29 Nov 2021 Data Lake Querying in AWS – Athena

This article is the second in the ‘Data Lake Querying in AWS’ blog series, in which we are introducing different technologies to query data lakes in AWS, i.e. in S3. In the first article of this series, we discussed how to optimise data lakes by using proper file formats (Apache Parquet) and other optimisation mechanisms (partitioning), and we introduced the concept of the data lakehouse.

We also presented an example of how to convert raw data (most data landing in data lakes is in a raw format such as CSV) into partitioned Parquet files with Athena and Glue in AWS. In that example, we used a dataset from the popular TPC-H benchmark; essentially, we generated three versions of the TPC-H dataset:

1. Raw (CSV): 100 GB; the largest tables are lineitem with 76GB and orders with 16GB, and they are split in 80 files.
2. Parquets without partitions: 31.5 GB; the largest tables are lineitem with 21GB and orders with 4.5GB, and they are also split into 80 files.
3. Partitioned Parquets: 32.5 GB; the largest tables, which are partitioned, are lineitem with 21.5GB and orders with 5GB, with one partition per day; each partition has one file and there are around 2,000 partitions for each table. The rest of the tables are left unpartitioned.

In this blog post and the next ones, we will be presenting different technologies that can be used for querying data in a data lake, so we can consider them as building blocks for a data lakehouse. We will be using, as a common dataset, the three versions we generated in our first blog as seen above; so make sure you have read that blog post before proceeding with this one! Each of the technologies we present has its pros and cons, and choosing which is the best for you depends on many variables and requires a thorough analysis. We would be happy to help you with such an analysis so do not hesitate to contact us.

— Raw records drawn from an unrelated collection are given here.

theorem OutKeeps.execTaskAnd {e' : Nat} (h : Keeps s u) : OutKeeps s (execTaskAnd e' u) :=
  .act h h.regOp

theorem OutKeeps.execTaskOr {e' : Nat} (h : Keeps s u) : OutKeeps s (execTaskOr e' u) :=
  .act h h.regOp

theorem OutKeeps.execTaskXor {e' : Nat} (h : Keeps s u) : OutKeeps s (execTaskXor e' u) :=
  .act h h.regOp

theorem OutKeeps.execTaskShl {e' : Nat} (h : Keeps s u) : OutKeeps s (execTaskShl e' u) :=
  .act h h.regOp

theorem OutKeeps.execTaskShr {e' : Nat} (h : Keeps s u) : OutKeeps s (execTaskShr e' u) :=
  .act h h.regOp

theorem OutKeeps.execTaskMul {e' : Nat} (h : Keeps s u) : OutKeeps s (execTaskMul e' u) :=
  .act h h.regOp

theorem OutKeeps.execTaskAddi {e' : Nat} (h : Keeps s u) : OutKeeps s (execTaskAddi e' u) :=
  .act h (h.runInstr fun _ _ _ hv => hv.setTask)

theorem OutKeeps.execTaskLdw {e' : Nat} (h : Keeps s u) : OutKeeps s (execTaskLdw e' u) :=
  .act h (h.runInstr fun _ _ _ hv => hv.setTask)

theorem OutKeeps.execTaskLd {e' : Nat} (h : Keeps s u) : OutKeeps s (execTaskLd e' u) :=
  .act h (h.runInstr fun _ _ _ hv => .ite hv.setTask hv.endTask)

theorem OutKeeps.execTaskSt {e' : Nat} (h : Keeps s u) : OutKeeps s (execTaskSt e' u) :=
  .act h (h.runInstr fun _ _ _ hv => .ite hv.write.setTask hv.endTask)

theorem OutKeeps.execTaskAadd {e' : Nat} (h : Keeps s u) : OutKeeps s (execTaskAadd e' u) :=
  .act h h.atomicOp

theorem OutKeeps.execTaskAswp {e' : Nat} (h : Keeps s u) : OutKeeps s (execTaskAswp e' u) :=
  .act h h.atomicOp

theorem OutKeeps.execTaskBeq {e' : Nat} (h : Keeps s u) : OutKeeps s (execTaskBeq e' u) :=
  .act h h.compareBranch

theorem OutKeeps.execTaskBne {e' : Nat} (h : Keeps s u) : OutKeeps s (execTaskBne e' u) :=
  .act h h.compareBranch

theorem OutKeeps.execTaskBlt {e' : Nat} (h : Keeps s u) : OutKeeps s (execTaskBlt e' u) :=
  .act h h.compareBranch

theorem OutKeeps.execTaskBltu {e' : Nat} (h : Keeps s u) : OutKeeps s (execTaskBltu e' u) :=
  .act h h.compareBranch

theorem OutKeeps.execTaskLoop {e' : Nat} (h : Keeps s u) : OutKeeps s (execTaskLoop e' u) :=
  .act h (h.runInstr fun _ _ _ hv => hv.branchTo)

theorem Keeps.handOut {e' : Nat} {t' : Task} {i : Nat} {q : Queue} {addr reg : Nat} (h : Keeps s u) :
    Keeps s (handOut u e' t' i q addr reg) := by
  unfold Machine.handOut
  split
  · exact .ite h.setQueue.write.setTask h.setTask
  · exact h.setTask

theorem OutKeeps.execTaskWaitq {e' : Nat} (h : Keeps s u) : OutKeeps s (execTaskWaitq e' u) := by
  unfold Machine.execTaskWaitq
  refine .act h ?_
  refine .runInstr h fun v a a2 hv => ?_
  split
  · exact hv.endTask
  · exact .ite hv.handOut hv.endTask

theorem OutKeeps.execWaitqSatisfied {e' : Nat} (h : Keeps s u) : OutKeeps s (execWaitqSatisfied e' u) := by
  unfold Machine.execWaitqSatisfied
  refine .act h ?_
  split
  · split
    · split
      · exact h.handOut
      · exact h
    · exact h
  · exact h

theorem Keeps.placeDesc {i : Nat} {q : Queue} {b : List Byte} (h : Keeps s u) (e : placeDesc u i q b = .placed t) :
    Keeps s t := by
  unfold Machine.placeDesc at e
  split at e
  · cases e
  · split at e
    · next e' =>
      cases e
      exact (h.writeVa e').setQueue
    · cases e

theorem OutKeeps.execTaskEnq {e' : Nat} (h : Keeps s u) : OutKeeps s (execTaskEnq e' u) := by
  unfold Machine.execTaskEnq
  refine .act h ?_
  refine .runInstr h fun v a a2 hv => ?_
  split
  · exact hv.endTask
  · dsimp only
    split
    · exact hv.endTask
    · split
      · next e => exact .setTask (hv.placeDesc e)
      · exact hv.setTask
      · exact hv.taskStop

theorem OutKeeps.execTaskWaitf {e' : Nat} (h : Keeps s u) : OutKeeps s (execTaskWaitf e' u) := by
  unfold Machine.execTaskWaitf
  refine .act h ?_
  refine .runInstr h fun v a a2 hv => ?_
  split
  · exact hv.endTask
  · exact .ite hv.setTask hv.setTask

theorem OutKeeps.execWaitfSatisfied {e' : Nat} (h : Keeps s u) : OutKeeps s (execWaitfSatisfied e' u) := by
  unfold Machine.execWaitfSatisfied
  refine .act h ?_
  split
  · split
    · split
      · exact h.endTask
      · split
        · exact h.endTask
        · exact .ite h.setTask h
    · exact h
  · exact h

theorem OutKeeps.execTaskSigf {e' : Nat} (h : Keeps s u) : OutKeeps s (execTaskSigf e' u) := by
  unfold Machine.execTaskSigf
  refine .act h ?_
  refine .runInstr h fun v a a2 hv => ?_
  split
  · exact hv.endTask
  · dsimp only
    split
    · next e => exact .setTask (hv.setFence.writeMirror e)
    · exact hv.setFence.taskStop

theorem OutKeeps.execTaskDone {e' : Nat} (h : Keeps s u) : OutKeeps s (execTaskDone e' u) := by
  unfold Machine.execTaskDone
  refine .act h ?_
  refine .runInstr h fun v a a2 hv => ?_
  split
  · exact hv.endTask
  · dsimp only
    split
    · exact hv.endTask
    · split
      · exact hv.taskStop
      · next e => exact .putRecord (.setTask (hv.writeVa e))

theorem OutKeeps.execTaskTime {e' : Nat} (h : Keeps s u) : OutKeeps s (execTaskTime e' u) :=
  .act h (h.runInstr fun _ _ _ hv => hv.setTask)

theorem OutKeeps.execReservedInstruction {e' : Nat} (h : Keeps s u) : OutKeeps s (execReservedInstruction e' u) :=
  .act h (h.runInstr fun _ _ _ hv => hv.endTask)

theorem OutKeeps.execTaskRanWithoutWaiting {e' : Nat} (h : Keeps s u) :
    OutKeeps s (execTaskRanWithoutWaiting e' u) := by
  unfold Machine.execTaskRanWithoutWaiting
  refine .act h ?_
  split
  · exact .ite h.endTask h
  · exact h

theorem DoneKeeps.launchTaskBody {x : Cmd} {q : Queue} (h : Keeps s u) : DoneKeeps s (launchTaskBody u x q) :=
  .within fun _ _ => .within fun _ _ => .within fun _ _ => .within fun _ _ => .within fun _ _ => .within fun _ _ => .ok
    (.setTask (h.clear.rest rfl))

theorem OutKeeps.execLaunchTask {c : Nat} (h : Keeps s u) : OutKeeps s (execLaunchTask c u) :=
  .act h (h.runCmd fun _ _ _ hv => .launchTaskBody hv)

theorem DoneKeeps.enqueueBody {x : Cmd} {q : Queue} (h : Keeps s u) : DoneKeeps s (enqueueBody u x q) := by
  unfold Machine.enqueueBody
  refine .within fun a _ => ?_
  split
  · refine .within fun a he2 => ?_
    split
    · next e => exact .ok (h.placeDesc e)
    · exact .run h
    · exact .stop

theorem OutKeeps.execEnqueue {c : Nat} (h : Keeps s u) : OutKeeps s (execEnqueue c u) :=
  .act h (h.runCmd fun _ _ _ hv => .enqueueBody hv)

theorem OutKeeps.execDeviceFedSpaceAvailable {c : Nat} (h : Keeps s u) : OutKeeps s (execDeviceFedSpaceAvailable c u) :=
  .act h (h.takeCmd fun _ _ _ hv => .enqueueBody hv)

theorem DoneKeeps.stopTaskBody {x : Cmd} {q : Queue} (h : Keeps s u) : DoneKeeps s (stopTaskBody u x q) := by
  unfold Machine.stopTaskBody
  refine .within fun _ _ => ?_
  split
  · exact .ok h
  · exact .within fun _ _ => .ite (.ok h.endTask) (.run h.endTask)

theorem OutKeeps.execStopTask {c : Nat} (h : Keeps s u) : OutKeeps s (execStopTask c u) :=
  .act h (h.takeCmd fun _ _ _ hv => .stopTaskBody hv)

end

/-! ### The functions of `Sys2Proof/Machine/Start.lean` -/

section
variable {s u t : State}

theorem Keeps.takeTail {b : List Byte} {e' : Nat × Queue} (h : Keeps s u) : Keeps s (takeTail b u e') :=
  .ite h.queueError h.setQueue

theorem Keeps.waitPage {pg : Nat} {e' : Nat × Queue} (h : Keeps s u) : Keeps s (waitPage pg u e') :=
  h.modQueue

theorem Keeps.doorbellPoll {e' pasid page : Nat} (h : Keeps s u) : Keeps s (doorbellPoll u e' pasid page) := by
  unfold Machine.doorbellPoll
  split
  · exact h
  · dsimp only
    split
    · exact h
    · split
      · exact .rest (h.foldl fun _ _ hv => hv.takeTail) rfl
      · exact h.askPage.foldl fun _ _ hv => hv.waitPage
      · exact h
      · exact h.foldl fun _ _ hv => hv.queueError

Please bear in mind that these blogs only aim to present various technologies and to show you how to use them; in all the blogs we start with the three versions of the TPC-H dataset sitting in S3 and we will describe how to load them (if they require loading) and how to query them.

The queries that we will use are those offered in the TPC-H specification document. Specifically, we will execute queries 1, 2, 3, 4, 6, 9, 10, 12, 14 and 15. Some of the characteristics can be seen in the following table:

Source: Actian

Most of these queries make use of filters by date, generally the column l_shipdate from the lineitem table and the column o_orderadate from the orders table. These fields are the ones by which we partitioned both tables in the version of the dataset where we partitioned the two largest tables.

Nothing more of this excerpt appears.